### Problem to solve
Please copy every line from the records below that contains the string "beatSeen".

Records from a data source

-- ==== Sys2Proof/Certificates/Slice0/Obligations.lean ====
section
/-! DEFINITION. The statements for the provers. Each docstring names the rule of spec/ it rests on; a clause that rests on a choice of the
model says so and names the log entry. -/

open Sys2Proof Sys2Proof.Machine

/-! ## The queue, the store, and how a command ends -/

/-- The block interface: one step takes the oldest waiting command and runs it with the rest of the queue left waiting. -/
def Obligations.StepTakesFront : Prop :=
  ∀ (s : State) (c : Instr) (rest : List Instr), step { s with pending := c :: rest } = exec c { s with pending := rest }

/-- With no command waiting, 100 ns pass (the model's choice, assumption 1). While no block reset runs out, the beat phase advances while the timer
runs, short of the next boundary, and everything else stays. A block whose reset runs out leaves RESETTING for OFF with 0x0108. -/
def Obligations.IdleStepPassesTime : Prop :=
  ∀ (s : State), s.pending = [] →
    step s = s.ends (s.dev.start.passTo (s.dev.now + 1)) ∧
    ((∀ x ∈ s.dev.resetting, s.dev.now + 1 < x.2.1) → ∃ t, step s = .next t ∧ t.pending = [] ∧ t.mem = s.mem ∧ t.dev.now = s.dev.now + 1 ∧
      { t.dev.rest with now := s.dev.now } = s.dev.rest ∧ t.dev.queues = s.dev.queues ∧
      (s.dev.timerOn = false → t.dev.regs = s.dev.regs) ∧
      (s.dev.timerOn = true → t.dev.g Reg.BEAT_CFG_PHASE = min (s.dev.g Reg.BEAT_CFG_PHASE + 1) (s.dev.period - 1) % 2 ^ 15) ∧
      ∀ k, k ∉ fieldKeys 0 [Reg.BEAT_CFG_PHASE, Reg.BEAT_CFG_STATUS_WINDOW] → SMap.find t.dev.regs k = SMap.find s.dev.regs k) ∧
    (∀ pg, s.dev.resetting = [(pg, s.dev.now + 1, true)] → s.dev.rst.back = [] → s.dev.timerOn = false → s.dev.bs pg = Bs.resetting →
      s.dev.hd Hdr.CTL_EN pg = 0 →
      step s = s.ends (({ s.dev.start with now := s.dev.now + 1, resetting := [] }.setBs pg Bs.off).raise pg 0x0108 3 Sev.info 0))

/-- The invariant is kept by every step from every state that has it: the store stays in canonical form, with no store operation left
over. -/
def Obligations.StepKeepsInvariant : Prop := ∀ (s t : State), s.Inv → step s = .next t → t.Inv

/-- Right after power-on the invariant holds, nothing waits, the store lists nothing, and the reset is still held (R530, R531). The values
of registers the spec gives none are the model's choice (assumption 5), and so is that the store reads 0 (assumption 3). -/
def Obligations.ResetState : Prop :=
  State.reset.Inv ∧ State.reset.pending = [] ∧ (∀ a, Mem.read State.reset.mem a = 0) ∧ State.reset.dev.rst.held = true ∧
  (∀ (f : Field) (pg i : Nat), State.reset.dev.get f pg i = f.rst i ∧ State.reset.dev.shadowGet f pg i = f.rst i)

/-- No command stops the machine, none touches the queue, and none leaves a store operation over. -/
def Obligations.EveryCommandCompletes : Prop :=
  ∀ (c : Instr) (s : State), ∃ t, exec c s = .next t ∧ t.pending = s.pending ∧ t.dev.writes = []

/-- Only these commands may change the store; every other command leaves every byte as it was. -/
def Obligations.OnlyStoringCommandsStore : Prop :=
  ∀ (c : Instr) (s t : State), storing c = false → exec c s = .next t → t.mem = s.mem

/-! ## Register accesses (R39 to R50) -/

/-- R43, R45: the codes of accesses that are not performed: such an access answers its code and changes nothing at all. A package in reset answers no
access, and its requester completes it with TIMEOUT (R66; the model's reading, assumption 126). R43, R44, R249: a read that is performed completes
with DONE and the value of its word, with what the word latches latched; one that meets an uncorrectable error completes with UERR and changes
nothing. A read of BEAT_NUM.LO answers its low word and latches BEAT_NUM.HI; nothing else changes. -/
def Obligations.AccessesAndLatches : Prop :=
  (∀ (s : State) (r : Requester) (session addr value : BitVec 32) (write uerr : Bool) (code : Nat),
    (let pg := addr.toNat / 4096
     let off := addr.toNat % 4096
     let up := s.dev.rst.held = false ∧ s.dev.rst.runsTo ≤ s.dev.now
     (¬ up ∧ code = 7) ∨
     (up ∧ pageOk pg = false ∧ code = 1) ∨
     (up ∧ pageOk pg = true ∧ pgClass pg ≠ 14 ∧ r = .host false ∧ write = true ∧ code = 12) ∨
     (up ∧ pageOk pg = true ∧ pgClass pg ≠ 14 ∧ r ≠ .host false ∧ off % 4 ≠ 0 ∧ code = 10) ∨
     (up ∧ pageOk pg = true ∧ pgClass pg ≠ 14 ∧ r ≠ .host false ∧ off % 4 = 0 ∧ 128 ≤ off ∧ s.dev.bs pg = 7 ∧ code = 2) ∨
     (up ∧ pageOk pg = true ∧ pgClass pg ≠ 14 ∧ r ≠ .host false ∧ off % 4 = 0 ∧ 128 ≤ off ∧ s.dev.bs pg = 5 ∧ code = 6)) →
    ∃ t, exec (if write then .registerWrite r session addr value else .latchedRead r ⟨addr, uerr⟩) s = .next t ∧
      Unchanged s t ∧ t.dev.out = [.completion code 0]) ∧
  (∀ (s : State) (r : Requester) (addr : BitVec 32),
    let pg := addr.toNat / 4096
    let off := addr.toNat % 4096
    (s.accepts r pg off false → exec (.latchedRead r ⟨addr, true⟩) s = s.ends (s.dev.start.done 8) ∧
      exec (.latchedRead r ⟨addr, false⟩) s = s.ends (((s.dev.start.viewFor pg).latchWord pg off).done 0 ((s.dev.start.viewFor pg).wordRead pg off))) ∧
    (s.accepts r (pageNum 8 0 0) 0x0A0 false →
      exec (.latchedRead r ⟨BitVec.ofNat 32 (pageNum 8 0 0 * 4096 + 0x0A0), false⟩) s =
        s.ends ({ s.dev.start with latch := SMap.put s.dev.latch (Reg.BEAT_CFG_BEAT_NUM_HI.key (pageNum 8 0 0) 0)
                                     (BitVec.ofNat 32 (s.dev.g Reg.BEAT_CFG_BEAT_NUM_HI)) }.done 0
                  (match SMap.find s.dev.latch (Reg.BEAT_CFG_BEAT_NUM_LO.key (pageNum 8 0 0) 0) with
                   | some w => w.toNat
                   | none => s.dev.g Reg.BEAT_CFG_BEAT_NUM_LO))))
--
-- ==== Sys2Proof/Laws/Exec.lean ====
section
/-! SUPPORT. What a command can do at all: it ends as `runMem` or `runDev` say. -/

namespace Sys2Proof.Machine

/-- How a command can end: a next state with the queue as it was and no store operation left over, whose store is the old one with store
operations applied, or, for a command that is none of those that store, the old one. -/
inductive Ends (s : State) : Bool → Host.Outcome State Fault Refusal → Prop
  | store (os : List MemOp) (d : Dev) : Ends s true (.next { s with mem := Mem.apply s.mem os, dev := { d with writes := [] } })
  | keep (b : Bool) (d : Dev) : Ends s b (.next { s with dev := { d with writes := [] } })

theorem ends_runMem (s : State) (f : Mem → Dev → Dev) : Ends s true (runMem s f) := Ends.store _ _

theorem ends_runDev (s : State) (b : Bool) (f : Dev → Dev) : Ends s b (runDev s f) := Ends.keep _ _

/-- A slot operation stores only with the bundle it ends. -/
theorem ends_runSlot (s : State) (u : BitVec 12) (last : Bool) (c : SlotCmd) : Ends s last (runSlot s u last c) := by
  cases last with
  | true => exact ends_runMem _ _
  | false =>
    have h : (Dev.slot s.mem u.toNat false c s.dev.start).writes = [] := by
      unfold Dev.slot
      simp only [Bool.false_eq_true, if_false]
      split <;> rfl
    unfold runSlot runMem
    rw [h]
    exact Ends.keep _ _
...
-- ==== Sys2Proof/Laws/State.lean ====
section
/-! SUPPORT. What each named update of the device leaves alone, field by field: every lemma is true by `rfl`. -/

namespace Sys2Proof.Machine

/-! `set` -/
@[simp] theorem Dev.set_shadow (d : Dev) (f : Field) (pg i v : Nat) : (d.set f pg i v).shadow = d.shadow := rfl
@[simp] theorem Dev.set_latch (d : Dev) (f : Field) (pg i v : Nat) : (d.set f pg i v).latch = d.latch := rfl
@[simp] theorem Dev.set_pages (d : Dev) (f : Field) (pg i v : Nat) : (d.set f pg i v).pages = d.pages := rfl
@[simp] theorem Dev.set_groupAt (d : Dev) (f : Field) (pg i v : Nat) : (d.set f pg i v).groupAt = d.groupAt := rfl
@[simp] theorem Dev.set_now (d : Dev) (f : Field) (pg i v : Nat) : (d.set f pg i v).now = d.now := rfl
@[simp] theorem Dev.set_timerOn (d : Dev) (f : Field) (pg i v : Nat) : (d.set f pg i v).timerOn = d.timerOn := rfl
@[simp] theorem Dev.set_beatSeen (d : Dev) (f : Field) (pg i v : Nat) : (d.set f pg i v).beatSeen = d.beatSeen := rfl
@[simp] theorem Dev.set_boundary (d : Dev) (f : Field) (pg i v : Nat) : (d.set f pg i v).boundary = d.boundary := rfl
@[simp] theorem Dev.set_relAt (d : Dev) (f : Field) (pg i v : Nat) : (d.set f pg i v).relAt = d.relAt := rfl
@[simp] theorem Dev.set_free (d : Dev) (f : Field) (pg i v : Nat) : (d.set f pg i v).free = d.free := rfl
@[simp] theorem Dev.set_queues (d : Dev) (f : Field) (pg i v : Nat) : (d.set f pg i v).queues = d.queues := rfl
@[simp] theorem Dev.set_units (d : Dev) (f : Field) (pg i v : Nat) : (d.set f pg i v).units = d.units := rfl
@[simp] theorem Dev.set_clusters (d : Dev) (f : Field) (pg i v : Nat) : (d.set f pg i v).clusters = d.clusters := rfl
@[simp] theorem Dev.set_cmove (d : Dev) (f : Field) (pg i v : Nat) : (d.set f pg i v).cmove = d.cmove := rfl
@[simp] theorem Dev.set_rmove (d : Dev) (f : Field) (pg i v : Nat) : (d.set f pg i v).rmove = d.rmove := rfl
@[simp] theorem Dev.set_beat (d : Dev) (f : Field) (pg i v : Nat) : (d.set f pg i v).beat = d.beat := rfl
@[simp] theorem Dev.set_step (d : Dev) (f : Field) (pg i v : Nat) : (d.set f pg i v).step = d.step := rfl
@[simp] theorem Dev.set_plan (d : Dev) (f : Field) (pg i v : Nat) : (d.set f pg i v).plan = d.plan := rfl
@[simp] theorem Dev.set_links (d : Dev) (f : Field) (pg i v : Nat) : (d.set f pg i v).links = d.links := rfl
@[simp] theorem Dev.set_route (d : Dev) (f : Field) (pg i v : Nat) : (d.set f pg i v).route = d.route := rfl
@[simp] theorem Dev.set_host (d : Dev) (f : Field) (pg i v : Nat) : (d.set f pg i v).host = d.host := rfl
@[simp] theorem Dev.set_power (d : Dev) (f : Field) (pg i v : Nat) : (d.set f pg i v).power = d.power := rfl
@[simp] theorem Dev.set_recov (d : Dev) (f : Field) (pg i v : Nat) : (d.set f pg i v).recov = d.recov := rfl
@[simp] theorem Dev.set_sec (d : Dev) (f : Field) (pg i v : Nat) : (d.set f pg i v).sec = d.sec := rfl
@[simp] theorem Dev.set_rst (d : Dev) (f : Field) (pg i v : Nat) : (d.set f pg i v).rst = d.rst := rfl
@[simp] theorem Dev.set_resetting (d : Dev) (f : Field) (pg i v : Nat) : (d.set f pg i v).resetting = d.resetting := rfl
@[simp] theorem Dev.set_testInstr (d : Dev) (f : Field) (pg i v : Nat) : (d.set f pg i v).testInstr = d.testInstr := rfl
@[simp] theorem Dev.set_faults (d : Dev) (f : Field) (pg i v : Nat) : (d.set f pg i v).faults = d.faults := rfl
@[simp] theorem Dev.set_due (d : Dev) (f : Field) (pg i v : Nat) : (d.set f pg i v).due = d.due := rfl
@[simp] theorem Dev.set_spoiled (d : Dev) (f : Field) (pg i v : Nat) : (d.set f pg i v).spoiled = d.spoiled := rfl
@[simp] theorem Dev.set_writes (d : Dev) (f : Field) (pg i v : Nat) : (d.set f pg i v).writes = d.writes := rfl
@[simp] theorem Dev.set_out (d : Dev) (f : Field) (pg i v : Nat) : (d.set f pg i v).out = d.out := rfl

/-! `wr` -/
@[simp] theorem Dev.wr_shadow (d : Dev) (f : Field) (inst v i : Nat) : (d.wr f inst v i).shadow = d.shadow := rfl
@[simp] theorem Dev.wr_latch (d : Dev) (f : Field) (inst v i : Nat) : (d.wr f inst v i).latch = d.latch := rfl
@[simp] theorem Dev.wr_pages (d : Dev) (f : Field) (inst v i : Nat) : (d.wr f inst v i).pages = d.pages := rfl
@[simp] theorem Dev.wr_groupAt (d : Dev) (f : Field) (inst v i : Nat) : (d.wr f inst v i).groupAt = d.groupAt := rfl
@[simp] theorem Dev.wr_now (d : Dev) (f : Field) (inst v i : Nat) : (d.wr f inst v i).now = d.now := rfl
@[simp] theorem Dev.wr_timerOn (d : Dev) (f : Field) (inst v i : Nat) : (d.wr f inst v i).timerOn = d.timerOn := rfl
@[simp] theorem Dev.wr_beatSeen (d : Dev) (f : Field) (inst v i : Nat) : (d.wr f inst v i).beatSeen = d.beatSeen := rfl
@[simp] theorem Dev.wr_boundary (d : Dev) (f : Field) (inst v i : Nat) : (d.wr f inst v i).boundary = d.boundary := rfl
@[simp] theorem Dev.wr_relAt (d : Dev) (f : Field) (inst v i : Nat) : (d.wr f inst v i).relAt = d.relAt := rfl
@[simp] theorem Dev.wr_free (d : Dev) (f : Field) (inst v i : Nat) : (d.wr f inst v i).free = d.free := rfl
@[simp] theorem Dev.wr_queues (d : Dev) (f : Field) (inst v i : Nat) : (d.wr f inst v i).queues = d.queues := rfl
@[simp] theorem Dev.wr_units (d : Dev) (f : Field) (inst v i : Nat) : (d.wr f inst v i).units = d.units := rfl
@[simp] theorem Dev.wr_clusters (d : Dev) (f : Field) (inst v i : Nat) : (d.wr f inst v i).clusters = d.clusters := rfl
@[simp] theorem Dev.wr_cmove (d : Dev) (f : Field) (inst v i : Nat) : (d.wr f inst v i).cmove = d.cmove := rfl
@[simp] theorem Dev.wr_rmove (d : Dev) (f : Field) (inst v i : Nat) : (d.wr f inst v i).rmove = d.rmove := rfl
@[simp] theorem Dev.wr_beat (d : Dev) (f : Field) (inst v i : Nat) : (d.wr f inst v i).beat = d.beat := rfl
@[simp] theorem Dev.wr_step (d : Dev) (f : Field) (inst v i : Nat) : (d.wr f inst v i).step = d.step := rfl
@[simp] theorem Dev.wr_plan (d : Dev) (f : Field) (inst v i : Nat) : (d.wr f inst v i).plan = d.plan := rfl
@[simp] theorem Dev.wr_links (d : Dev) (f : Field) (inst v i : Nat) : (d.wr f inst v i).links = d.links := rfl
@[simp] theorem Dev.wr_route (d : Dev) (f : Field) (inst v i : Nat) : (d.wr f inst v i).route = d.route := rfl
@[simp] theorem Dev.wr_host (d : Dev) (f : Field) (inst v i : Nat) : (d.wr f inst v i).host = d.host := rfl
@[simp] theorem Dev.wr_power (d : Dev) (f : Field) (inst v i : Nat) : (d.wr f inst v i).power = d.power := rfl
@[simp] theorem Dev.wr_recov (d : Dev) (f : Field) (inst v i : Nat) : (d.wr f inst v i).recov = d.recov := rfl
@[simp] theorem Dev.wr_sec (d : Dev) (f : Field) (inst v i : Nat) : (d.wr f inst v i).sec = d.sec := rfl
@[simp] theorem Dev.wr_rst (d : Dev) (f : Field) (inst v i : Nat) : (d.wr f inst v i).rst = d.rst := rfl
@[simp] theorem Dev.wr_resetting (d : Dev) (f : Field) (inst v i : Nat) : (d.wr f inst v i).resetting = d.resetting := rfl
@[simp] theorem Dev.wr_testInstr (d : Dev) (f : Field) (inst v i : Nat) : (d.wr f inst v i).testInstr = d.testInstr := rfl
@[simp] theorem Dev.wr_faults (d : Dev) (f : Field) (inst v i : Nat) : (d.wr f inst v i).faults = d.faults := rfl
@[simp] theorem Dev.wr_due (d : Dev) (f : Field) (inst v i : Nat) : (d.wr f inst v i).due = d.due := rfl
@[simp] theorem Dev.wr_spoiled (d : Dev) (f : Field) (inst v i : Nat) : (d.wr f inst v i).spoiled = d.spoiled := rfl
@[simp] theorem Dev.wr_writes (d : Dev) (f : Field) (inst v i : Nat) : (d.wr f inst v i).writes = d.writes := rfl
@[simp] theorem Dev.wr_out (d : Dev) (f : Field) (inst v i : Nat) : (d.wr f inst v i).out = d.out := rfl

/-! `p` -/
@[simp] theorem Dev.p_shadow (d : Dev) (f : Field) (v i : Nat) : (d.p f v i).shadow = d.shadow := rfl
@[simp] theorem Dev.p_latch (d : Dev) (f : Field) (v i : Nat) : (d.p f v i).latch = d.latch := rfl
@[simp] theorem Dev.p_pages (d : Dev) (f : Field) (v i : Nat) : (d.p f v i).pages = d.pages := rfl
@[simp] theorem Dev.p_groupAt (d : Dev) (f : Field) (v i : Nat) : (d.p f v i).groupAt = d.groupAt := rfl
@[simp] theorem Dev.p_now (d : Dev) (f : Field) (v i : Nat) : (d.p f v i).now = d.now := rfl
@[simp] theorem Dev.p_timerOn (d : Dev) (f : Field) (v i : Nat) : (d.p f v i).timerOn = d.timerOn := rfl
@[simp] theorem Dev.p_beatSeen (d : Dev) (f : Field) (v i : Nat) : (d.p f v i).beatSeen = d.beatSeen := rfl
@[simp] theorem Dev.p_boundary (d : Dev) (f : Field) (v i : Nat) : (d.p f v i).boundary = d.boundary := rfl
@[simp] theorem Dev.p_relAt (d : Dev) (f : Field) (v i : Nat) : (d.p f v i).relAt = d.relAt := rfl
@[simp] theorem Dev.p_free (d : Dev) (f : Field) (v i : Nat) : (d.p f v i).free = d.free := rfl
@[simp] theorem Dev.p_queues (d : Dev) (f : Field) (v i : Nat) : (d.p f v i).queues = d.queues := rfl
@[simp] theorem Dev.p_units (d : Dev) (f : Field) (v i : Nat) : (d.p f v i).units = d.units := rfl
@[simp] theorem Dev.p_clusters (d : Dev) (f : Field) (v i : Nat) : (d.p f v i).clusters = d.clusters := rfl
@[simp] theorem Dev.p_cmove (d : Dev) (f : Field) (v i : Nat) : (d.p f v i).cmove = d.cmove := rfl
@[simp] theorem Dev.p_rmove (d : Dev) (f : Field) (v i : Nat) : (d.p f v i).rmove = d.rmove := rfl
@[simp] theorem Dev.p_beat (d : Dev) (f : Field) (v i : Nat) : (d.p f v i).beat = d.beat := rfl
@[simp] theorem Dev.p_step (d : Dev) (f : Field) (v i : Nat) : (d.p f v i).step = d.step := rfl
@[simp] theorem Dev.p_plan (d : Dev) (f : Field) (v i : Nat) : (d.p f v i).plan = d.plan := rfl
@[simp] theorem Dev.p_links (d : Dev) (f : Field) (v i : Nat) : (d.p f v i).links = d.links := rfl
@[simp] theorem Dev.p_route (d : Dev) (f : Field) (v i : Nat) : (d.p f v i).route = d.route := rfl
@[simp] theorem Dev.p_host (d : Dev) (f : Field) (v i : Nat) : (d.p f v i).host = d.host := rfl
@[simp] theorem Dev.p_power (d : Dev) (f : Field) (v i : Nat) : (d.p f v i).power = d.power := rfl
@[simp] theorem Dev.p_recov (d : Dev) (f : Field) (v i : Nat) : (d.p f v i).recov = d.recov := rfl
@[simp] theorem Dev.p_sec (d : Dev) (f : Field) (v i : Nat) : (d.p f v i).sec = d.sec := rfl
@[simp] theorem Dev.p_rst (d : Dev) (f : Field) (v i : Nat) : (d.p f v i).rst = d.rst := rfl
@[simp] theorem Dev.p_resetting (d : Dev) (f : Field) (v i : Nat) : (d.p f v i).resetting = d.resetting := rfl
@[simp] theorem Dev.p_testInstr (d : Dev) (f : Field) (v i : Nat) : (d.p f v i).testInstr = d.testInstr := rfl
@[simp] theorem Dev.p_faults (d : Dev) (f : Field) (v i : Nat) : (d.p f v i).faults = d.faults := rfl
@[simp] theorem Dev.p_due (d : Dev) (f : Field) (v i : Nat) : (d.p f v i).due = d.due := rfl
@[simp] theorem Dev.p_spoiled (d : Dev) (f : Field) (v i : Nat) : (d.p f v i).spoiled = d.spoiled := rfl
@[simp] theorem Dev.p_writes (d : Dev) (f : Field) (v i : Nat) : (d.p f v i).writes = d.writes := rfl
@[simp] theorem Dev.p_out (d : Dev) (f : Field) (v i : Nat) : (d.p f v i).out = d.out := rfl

### Result of the task
@[simp] theorem Dev.set_beatSeen (d : Dev) (f : Field) (pg i v : Nat) : (d.set f pg i v).beatSeen = d.beatSeen := rfl
@[simp] theorem Dev.wr_beatSeen (d : Dev) (f : Field) (inst v i : Nat) : (d.wr f inst v i).beatSeen = d.beatSeen := rfl
@[simp] theorem Dev.p_beatSeen (d : Dev) (f : Field) (v i : Nat) : (d.p f v i).beatSeen = d.beatSeen := rfl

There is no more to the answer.